Tho I knew her for 20 years, we got married only 3 years ago - after her strokes, after being driven nearly insane by a greedy son who demanded nothing but her money and her property, after being robbed of her retirement income by a "Christian" neighbor who convinced her to owner-finance the sale of 26 acres, which she (the neighbor) then never paid for.

I knew when I married her that we'd have a tough time, but I never imagined anything like this. I've prayed for patience all my life and now, though I know why, I feel like I haven't prayed hard enough. I go for days without sleep trying to be there for her when she needs kleenex, a wastebasket to cough up into, or gets tangled up in her covers and cries out for help.

At times I literally just want to shoot myself in the head, it hurts so bad to see and hear her in pain.

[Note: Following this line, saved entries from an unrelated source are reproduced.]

-- ==== Sys2Proof/Tests/Slice0.lean ====
section
/-! SUPPORT. Tests: the words and the event sequences of 95_test_vectors (each test names its vector), and for every
statement with hypotheses a concrete state and operands that meet them all. -/

namespace Sys2Proof.Tests

open Sys2Proof.Machine

/-! ### Small states and what to look at -/

/-- EX1 after INIT_BASES (95_test_vectors, section 0), with enough turns in which no other agent moves. -/
def start : State :=
  { State.reset with
    base := [0, 0x4A306000, 0x4A004000, 0x4A008000, 0x4A30A000, 0x48243000]
    script := List.replicate 40 [] }

/-- The registers hold the values. -/
def holding (regs : List (Port × Addr × Word)) (s : State) : State :=
  { s with target := regs.foldl (fun t e => t.put e.1 e.2.1 e.2.2) s.target }

/-- The transaction-done indication of VP 7 is known. -/
def pending (b : Bool) (s : State) : State := { s with target := s.target.setTxdone 7 b }

/-- The register is of the write-1-to-clear kind. -/
def w1c (a : Addr) (s : State) : State := { s with target := { s.target with w1c := [regKey .mmio a] } }

/-- The moves come at the `n`-th turn from now. -/
def at' (n : Nat) (m : List Move) (s : State) : State := { s with script := s.script.set n m }

/-- HOST's next answers. -/
def answering (preScale : List PreScaleResult) (lookup : List (Option TD)) (s : State) : State :=
  { s with host := ⟨preScale, lookup⟩ }

/-- VP 2 is enabled. -/
def enabled (s : State) : State := { s with vpen := [false, false, true] }

/-- EX1 with another VP of domain 2. -/
def withVp (vp : Vp) : State :=
  { start with cfg := { start.cfg with doms := [Config.ex1Dom, Config.ex1Dom, { Config.ex1Dom with vp := some vp }] } }

/-- EX1's VP with every register two bytes off, and with the configuration register alone. -/
def skewed : Vp := { Config.ex1Vp with vpconfig := 2, vstatus := 6, voltage := 0xE }
def skewedConfig : Vp := { Config.ex1Vp with vpconfig := 2 }

/-- The state reached; the reset state where there is none. -/
def after : Host.Outcome State Fault Refusal → State
  | .next t => t
  | .fault _ => State.reset
  | .refused _ => State.reset

/-- The outcome is a next state. -/
def ran : Host.Outcome State Fault Refusal → Bool
  | .next _ => true
  | .fault _ => false
  | .refused _ => false

theorem ran_next {o : Host.Outcome State Fault Refusal} (h : ran o = true) : o = .next (after o) := by
  cases o <;> first | rfl | simp [ran] at h

/-- The events of a command, in order, where it gives a next state. -/
def events (i : Instr) (s : State) : Option (List Event) :=
  match exec i s with
  | .next t => some t.events.reverse
  | .fault _ => none
  | .refused _ => none

/-- The command is refused for this reason. -/
def refuses (i : Instr) (s : State) (r : Refusal) : Bool :=
  match exec i s with
  | .next _ => false
  | .fault _ => false
  | .refused r' => r' = r

/-- Line RL of EX1: control and status register. -/
def ctrl : Addr := 0x4A306410
def st : Addr := 0x4A306414

/-- `td1` of 95_test_vectors. -/
def td1 : TD := ⟨1100000, 0x0C, 0⟩

/-! ### Well-formedness -/

theorem test_initBases_of_wrong_length_is_ill_formed : (Instr.initBases [0, 0x4A306000]).wellFormed 6 = false := by decide

theorem test_initBases_of_right_length_is_well_formed : (Instr.initBases [0, 1, 2, 3, 4, 5]).wellFormed 6 = true := by
  decide

/-! ### Decoding: R105's words for every command, and the illegal ones (T-ENC) -/

/-- P1, command 1. -/
theorem test_decode_initBases :
    decode 6 [0x00000001, 0, 0x4A306000, 0x4A004000, 0x4A008000, 0x4A30A000, 0x48243000] =
      .ok (.initBases [0, 0x4A306000, 0x4A004000, 0x4A008000, 0x4A30A000, 0x48243000]) := by decide
/-- T-ENC-1. -/
theorem test_decode_read : decode 6 [0x00000102, 0x400, 0x10, 0, 0] = .ok (.read 1 0x400 0x10) := by decide
theorem test_decode_write :
    decode 6 [0b00000000000_00000_00000101_00000011, 0x400, 0x10, 0x1234, 0] = .ok (.write 0x1234 5 0x400 0x10) := by
  decide
theorem test_decode_rmw :
    decode 6 [0b00000000000_00000_00000001_00000100, 0x400, 0x10, 0xFF00, 0x1200] =
      .ok (.rmw 0xFF00 0x1200 1 0x400 0x10) := by decide
/-- P1, command 3. -/
theorem test_decode_rstIsAsserted :
    decode 6 [0x00010108, 0x400, 0x10, 0, 0] = .ok (.rstIsAsserted 1 1 0x400 0x10) := by decide
/-- T-ENC-3. -/
theorem test_decode_rstAssert : decode 6 [0x001F0509, 0, 0x20, 0, 0] = .ok (.rstAssert 31 5 0 0x20) := by decide
/-- T-ENC-2. -/
theorem test_decode_rstDeassert :
    decode 6 [0x0001010A, 0x400, 0x10, 0, 0] = .ok (.rstDeassert 1 1 0x400 0x10) := by decide
theorem test_decode_warmReset :
    decode 6 [0b00000000000_00000_00000000_00001100, 0, 0, 0, 0] = .ok .warmReset := by decide
theorem test_decode_coldReset :
    decode 6 [0b00000000000_00000_00000000_00001101, 0, 0, 0, 0] = .ok .coldReset := by decide
/-- P3, commands 1 to 6. -/
theorem test_decode_vpReadVolt : decode 6 [0x00000210, 0, 0, 0, 0] = .ok (.vpReadVolt 2) := by decide
theorem test_decode_vpInit : decode 6 [0x00000211, 0, 0, 0, 0] = .ok (.vpInit 2) := by decide
theorem test_decode_vpTxdone :
    decode 6 [0b00000000000_00000_00000010_00010010, 0, 0, 0, 0] = .ok (.vpTxdone 2) := by decide
theorem test_decode_vpTxclr :
    decode 6 [0b00000000000_00000_00000010_00010011, 0, 0, 0, 0] = .ok (.vpTxclr 2) := by decide
theorem test_decode_vpErrgain :
    decode 6 [0x00000214, 1, 0x0010C8E0, 0x0000000C, 0] = .ok (.vpErrgain 2 (some td1)) := by decide
theorem test_decode_vpScale :
    decode 6 [0x00000215, 1, 0x0010C8E0, 0x0000000C, 0] = .ok (.vpScale 2 (some td1)) := by decide
theorem test_decode_vpEnable : decode 6 [0x00000216, 0, 0, 0, 0] = .ok (.vpEnable 2) := by decide
theorem test_decode_vpDisable : decode 6 [0x00000217, 0, 0, 0, 0] = .ok (.vpDisable 2) := by decide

She has violent coughing spells, spitting up buckets of clear mucus ... the doctors say they find nothing, because when she's in the ambulance or at the hospital, it seems to stop, only to start right back up as soon as she leaves. She's terrified of again being put in a nursing home to die, and pumped full of morphine and other mind-altering drugs - as happened to her before we married.

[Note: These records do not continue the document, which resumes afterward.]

/-- What the boundary measurements of R38, R45, R512 and R529 find: frequencies in Hz of CD0 to CD39; supplies in mV (VDD_CORE, VDD_SRAM, VDD_AON,
VDDIO_T0, T1, T2, C, VDDQ_DR, VDD_DR, VDDA_PCIE, VDDH_PCIE, VDDA_ETH, VDDA_CSI, VDDA_BL); junction temperatures in °C; MR4 asking for refresh above 1×
(Table 6.14); the drives' SMART logs. -/
structure Measures where
  freqs : List Nat := []
  supplies : List Nat := []
  temps : List Int := []
  derated : Bool := false
  smart : List DriveSmart := []
  deriving DecidableEq, Repr

/-- A live bank word during a remap (R186): the slot, the word (0 to 3 for K0 to K3, 4 and 5 for A0 and A1), and for the copy of each lane the bits in
which its corrected value differs from the one the state holds and its ECC state (0 clean, 1 corrected, 2 uncorrectable). -/
structure LaneWord where
  slot : Nat := 0
  word : Nat := 0
  flipA : Nat := 0
  eccA : Nat := 0
  flipB : Nat := 0
  eccB : Nat := 0
  deriving DecidableEq, Repr

/-- A selvedge entry that reads with an ECC error at its release (R192, Table 5.2): the port, its number among the port's entries that are released, and
the ECC state. -/
structure EntryError where
  port : Nat := 0
  index : Nat := 0
  ecc : Nat := 0
  deriving DecidableEq, Repr

/-- The word a scrub engine reads (R193): in a motif's scratchpad or a hoop store, at a byte address, with its ECC state. -/
structure ScrubWord where
  hoop : Bool := false
  unit : Nat := 0
  addr : Nat := 0
  ecc : Nat := 0
  deriving DecidableEq, Repr
/-- One received serial byte with its parity and framing errors (R407). -/
structure RxByte where
  value : Nat := 0
  parity : Bool := false
  framing : Bool := false
  deriving DecidableEq, Repr

/-- One CSI-2 long packet of a line (R414, R415): virtual channel, data type, its pixel values (for YUV422-8 its bytes), whether its CRC failed and
whether its header was uncorrectable. -/
structure CsiLine where
  vc : Nat := 0
  dt : Nat := 0
  pixels : List Nat := []
  crcError : Bool := false
  headerError : Bool := false
  deriving DecidableEq, Repr

/-- The bytes of a host frame on the config slave port (R262), or the 64-bit blocks of a link frame (R420). -/
abbrev FrameData := List Nat

/-- How one start step ended (R468, R471): 0 passed, otherwise a code of Table 12.3; its duration in milliseconds. -/
structure StepOutcome where
  code : Nat := 0
  ms : Nat := 0
  deriving DecidableEq, Repr

/-- A journal drive as discovery finds it (Table 11.14): present, link 0, 3 or 4, lanes, capacity in bytes, LBA size, model, serial number, what its
SMART log gives (media errors, temperature, percent used), the warning temperature of its Identify data, and whether it carries no valid superblock. -/
structure DriveInfo where
  present : Bool := false
  link : Nat := 0
  width : Nat := 0
  capacity : Nat := 0
  lba : Nat := 512
  model : List Nat := []
  serial : List Nat := []
  mediaErrors : Nat := 0
  temperature : Int := 0
  percentUsed : Nat := 0
  warnTemp : Int := 70
  blank : Bool := false
  deriving DecidableEq, Repr

/-- What a start finds on the board and in the part: MODE pins (R267), boot flash size in MiB (R478), -L grade (R2), DRAM size in MiB, its highest
rate and ranks, drives, failed lanes of each motif at S5 (R189), motifs whose memories fail S4 with the words that failed, the voltages of
VDDIO_T0 to T2 and VDDIO_C in mV as PORST_N rises (R511), TAMPER_N low at S3 (R500), whether TCLK_IN toggles during S1 (R40), the highest QSPI_CLK rate in MHz that the flash's SFDP table allows, and the
masks of the delay steps 0 to 7 at which the first 16 bytes of the loader read right at 25, 50 and 100 MHz (R523). -/
structure Board where
  mode : Nat := 0
  flashMiB : Nat := 0
  gradeL : Bool := false
  dramMiB : Nat := 0
  dramRate : Nat := 0
  dramRanks : Nat := 0
  drives : List DriveInfo := []
  lanes : List (Nat × Nat) := []
  badMotifs : List (Nat × Nat) := []
  vddio : List Nat := []
  tamperLow : Bool := false
  tclk : Bool := false
  sfdp : Nat := 25
  qspi : List Nat := []
  deriving DecidableEq, Repr

/-- One sync manager's settings: enabled, the direction (`out`: written by the MainDevice), with 1 or 3 buffers, start, length (R358). -/
structure SyncMan where
  enable : Bool := false
  out : Bool := false
  buffers : Nat := 1
  start : Nat := 0
  len : Nat := 0
  deriving DecidableEq, Repr

/-- An EtherCAT state request (R359) with what the MainDevice has set in the ESC register space by then: the state (1 INIT, 2 PREOP, 3 BOOT, 4 SAFEOP,
8 OP), the four sync managers, the SYNC0 and SYNC1 cycles in nanoseconds, the synchronisation (0 free run, 1 SM2 event, 2 DC SYNC0) and the SM2
watchdog period in nanoseconds. -/
structure AlRequest where
  state : Nat := 1
  sms : List SyncMan := []
  sync0 : Nat := 0
  sync1 : Nat := 0
  syncMode : Nat := 0
  watchdog : Nat := 100000000
  deriving DecidableEq, Repr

I've tried getting help through the Tennessee Medicaid Waiver program, but it seems their goal is to force you to drag it out so long you just die and then it becomes a moot case. Legal Aid is too backlogged to help. We're facing imminent default and foreclosure from a greedy mortgage company (Countrywide Financial) and face being homeless. Lawyers want $7,000+ cash up front to even look at the possibility of getting the property back she was defrauded out of.

We have only our meager Social Security incomes, which barely covers the mortgage. Both our life savings have been wiped out. I've turned everywhere I can for help. It seems there is none.

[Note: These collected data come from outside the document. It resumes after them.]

/-- Table 4.13, object 0x3400 + 0 … 63 (R165). -/
def rows_3400 : List ObjRow := [
  row 0x3400 64 0x00 0x00 1 5 .const 0x14,  -- Highest subindex
  row 0x3400 64 0x01 0x01 1 5 .ro 0 true,  -- STATE
  row 0x3400 64 0x02 0x02 1 1 .rw 0 true,  -- SUSPEND
  rowImage 0x3400 64 0x03 0x03 8 27 .ro,  -- MEMBERS
  rowImage 0x3400 64 0x04 0x04 8 27 .ro,  -- PORTS
  rowImage 0x3400 64 0x05 0x05 4 7 .rwi,  -- OFFSET
  rowImage 0x3400 64 0x06 0x06 4 7 .ro,  -- MIN_OFFSET
  rowImage 0x3400 64 0x07 0x07 1 5 .rwi,  -- REPLAY_BUDGET
  rowImage 0x3400 64 0x08 0x08 1 5 .ro,  -- PROVED_BUDGET
  rowImage 0x3400 64 0x09 0x09 1 5 .rwi,  -- DEADLINE_ACTION
  row 0x3400 64 0x0A 0x0A 4 7 .ro 0,  -- OPENED
  row 0x3400 64 0x0B 0x0B 4 7 .ro 0,  -- COMMITTED
  row 0x3400 64 0x0C 0x0C 4 7 .ro 0,  -- REPLAYS
  row 0x3400 64 0x0D 0x0D 4 7 .ro 0,  -- PROGRAM_ABORTS
  row 0x3400 64 0x0E 0x0E 4 7 .ro 0,  -- DEADLINE_MISSES
  row 0x3400 64 0x0F 0x0F 4 7 .ro 0,  -- CASCADE_ABORTS
  row 0x3400 64 0x10 0x10 4 7 .ro 0,  -- SUSPENDED_DISCARDS
  row 0x3400 64 0x11 0x11 4 4 .ro 0x7FFFFFFF,  -- MIN_SLACK
  row 0x3400 64 0x12 0x12 1 5 .ro 0,  -- LAST_FAULT
  row 0x3400 64 0x13 0x13 4 7 .ro 0,  -- LAST_MISS_STAMP
  row 0x3400 64 0x14 0x14 2 6 .ro 0 true ]  -- IN_FLIGHT

/-- Table 4.14, object 0x3500 (R166). -/
def rows_3500 : List ObjRow := [
  row 0x3500 1 0x00 0x00 1 5 .const 0x6A,  -- Highest subindex
  row 0x3500 1 0x01 0x01 2 6 .ro 0 true,  -- TIDS_IN_USE
  row 0x3500 1 0x02 0x02 2 6 .ro 0,  -- TID_PEAK
  row 0x3500 1 0x03 0x03 4 7 .ro 0,  -- TID_STARVED
  row 0x3500 1 0x04 0x04 2 6 .ro 0 true,  -- ENTRIES_IN_USE
  row 0x3500 1 0x05 0x05 4 7 .ro 0,  -- QUEUE_FULL_WAITS
  row 0x3500 1 0x06 0x06 4 7 .ro 0,  -- RELEASES
  row 0x3500 1 0x07 0x07 4 7 .ro 0,  -- PORT_BUSY_DELAYS
  row 0x3500 1 0x08 0x08 4 7 .ro 0,  -- TIO_MERGES
  row 0x3500 1 0x09 0x09 4 7 .ro 0,  -- DEADLINE_ACTIONS
  row 0x3500 1 0x0A 0x0A 4 7 .ro 0,  -- FREE_TOKEN_DISCARDS
  row 0x3500 1 0x0B 0x0B 4 7 .ro 0,  -- LATE_ENTRIES
  row 0x3500 1 0x0C 0x0C 4 7 .ro 0,  -- STRAGGLER_DISCARDS
  row 0x3500 1 0x0D 0x0D 4 7 .ro 0,  -- NO_TRANSACTION
  row 0x3500 1 0x0E 0x0E 4 7 .ro 0,  -- CHAIN_WAITS
  row 0x3500 1 0x0F 0x0F 4 7 .ro 0,  -- STATEFUL_WAITS
  row 0x3500 1 0x10 0x10 8 27 .ro 0,  -- LAST_RELEASE
  row 0x3500 1 0x40 0x6A 2 6 .ro 0 ]  -- QUEUE_PEAK_n

/-- Table 5.9, object 0x3200 + 0 … 63 (R204). -/
def rows_3200_5_9 : List ObjRow := [
  row 0x3200 64 0x20 0x20 4 7 .ro 0,  -- MISMATCHES
  row 0x3200 64 0x21 0x21 4 7 .ro 0,  -- REPLAYS
  row 0x3200 64 0x22 0x22 1 5 .ro 0,  -- REMAPS
  row 0x3200 64 0x23 0x23 1 5 .ro 2 true,  -- SPARES_FREE
  row 0x3200 64 0x24 0x24 8 27 .ro 0x706050403020100,  -- MAP_LOW
  row 0x3200 64 0x25 0x25 8 27 .ro 0xF0E0D0C0B0A0908,  -- MAP_HIGH
  row 0x3200 64 0x26 0x26 4 7 .ro 0,  -- SUSPECT
  row 0x3200 64 0x27 0x27 4 7 .ro 0,  -- LAST_MISMATCH
  row 0x3200 64 0x28 0x28 4 7 .ro 0,  -- LAST_MISMATCH_STAMP
  row 0x3200 64 0x29 0x29 2 6 .ro 0,  -- LOG_PEAK
  row 0x3200 64 0x2A 0x2A 4 7 .ro 0,  -- LOG_FULL_EVENTS
  row 0x3200 64 0x2B 0x2B 4 7 .ro 0,  -- SRAM_CORRECTED
  row 0x3200 64 0x2C 0x2C 4 7 .ro 0,  -- SRAM_UNCORRECTABLE
  row 0x3200 64 0x2D 0x2D 1 5 .ro 0,  -- MIRROR_STATE
  row 0x3200 64 0x2E 0x2E 8 27 .ro 0,  -- BIST_LANES
  row 0x3200 64 0x2F 0x2F 4 7 .ro 0 ]  -- COLLATERAL_ABORTS

/-- Table 5.10, object 0x3700 (R205). -/
def rows_3700 : List ObjRow := [
  row 0x3700 1 0x00 0x00 1 5 .const 0xD,  -- Highest subindex
  row 0x3700 1 0x01 0x01 4 7 .ro 0 true,  -- DEGRADED_REASONS
  row 0x3700 1 0x02 0x02 4 7 .ro 0,  -- MISMATCHES
  row 0x3700 1 0x03 0x03 4 7 .ro 0,  -- REPLAYS
  row 0x3700 1 0x04 0x04 4 7 .ro 0,  -- SECOND_REPLAYS
  row 0x3700 1 0x05 0x05 2 6 .ro 0,  -- REMAPS
  row 0x3700 1 0x06 0x06 1 5 .ro 0x80 true,  -- SPARES_FREE
  row 0x3700 1 0x07 0x07 8 27 .ro 0,  -- MOTIFS_NO_SPARE
  row 0x3700 1 0x08 0x08 4 7 .ro 0,  -- BUDGET_EXCEEDED
  row 0x3700 1 0x09 0x09 4 7 .ro 0,  -- REPLAYS_REFUSED
  row 0x3700 1 0x0A 0x0A 2 6 .rw 4,  -- MISMATCH_RATE_LIMIT
  rowComp 0x3700 1 0x0B 0x0B 1 5 .wo,  -- CLEAR_SUSPECT
  row 0x3700 1 0x0C 0x0C 4 7 .ro 0,  -- STATE_LOST
  row 0x3700 1 0x0D 0x0D 4 7 .ro 0 ]  -- COLLATERAL_ABORTS

/-- Table 5.11, object 0x3701 (R205). -/
def rows_3701 : List ObjRow := [
  row 0x3701 1 0x00 0x00 1 5 .const 9,  -- Highest subindex
  row 0x3701 1 0x01 0x01 4 7 .ro 0,  -- SRAM_CORRECTED
  row 0x3701 1 0x02 0x02 4 7 .ro 0,  -- SRAM_UNCORRECTABLE
  row 0x3701 1 0x03 0x03 4 7 .ro 0,  -- HOOP_STORE_CORRECTED
  row 0x3701 1 0x04 0x04 4 7 .ro 0,  -- DRAM_CORRECTED
  row 0x3701 1 0x05 0x05 4 7 .ro 0,  -- DRAM_UNCORRECTABLE
  row 0x3701 1 0x06 0x06 2 6 .ro 0,  -- DRAM_PAGES_RETIRED
  rowImage 0x3701 1 0x07 0x07 4 7 .ro,  -- DRAM_POOL_FREE
  row 0x3701 1 0x08 0x08 1 5 .ro 0,  -- DRAM_MIRROR_STATE
  row 0x3701 1 0x09 0x09 1 5 .rw 2 ]  -- DRAM_RETIRE_THRESHOLD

Since traditional medicine says there is no cure, I am experimenting with electromagnetic frequencies (specific tones) masked by soothing, relaxing music. It helped bring her 180/110 blood pressure down to normal within 10 days (and it has stayed pretty normal) when powerful drugs were of no help.

I've started a website at www.the-phoenix-project.org which may help some of you who've tried everything traditonal medicine has to offer. I make no guarantees - no one can - but it may be a last-ditch place to turn.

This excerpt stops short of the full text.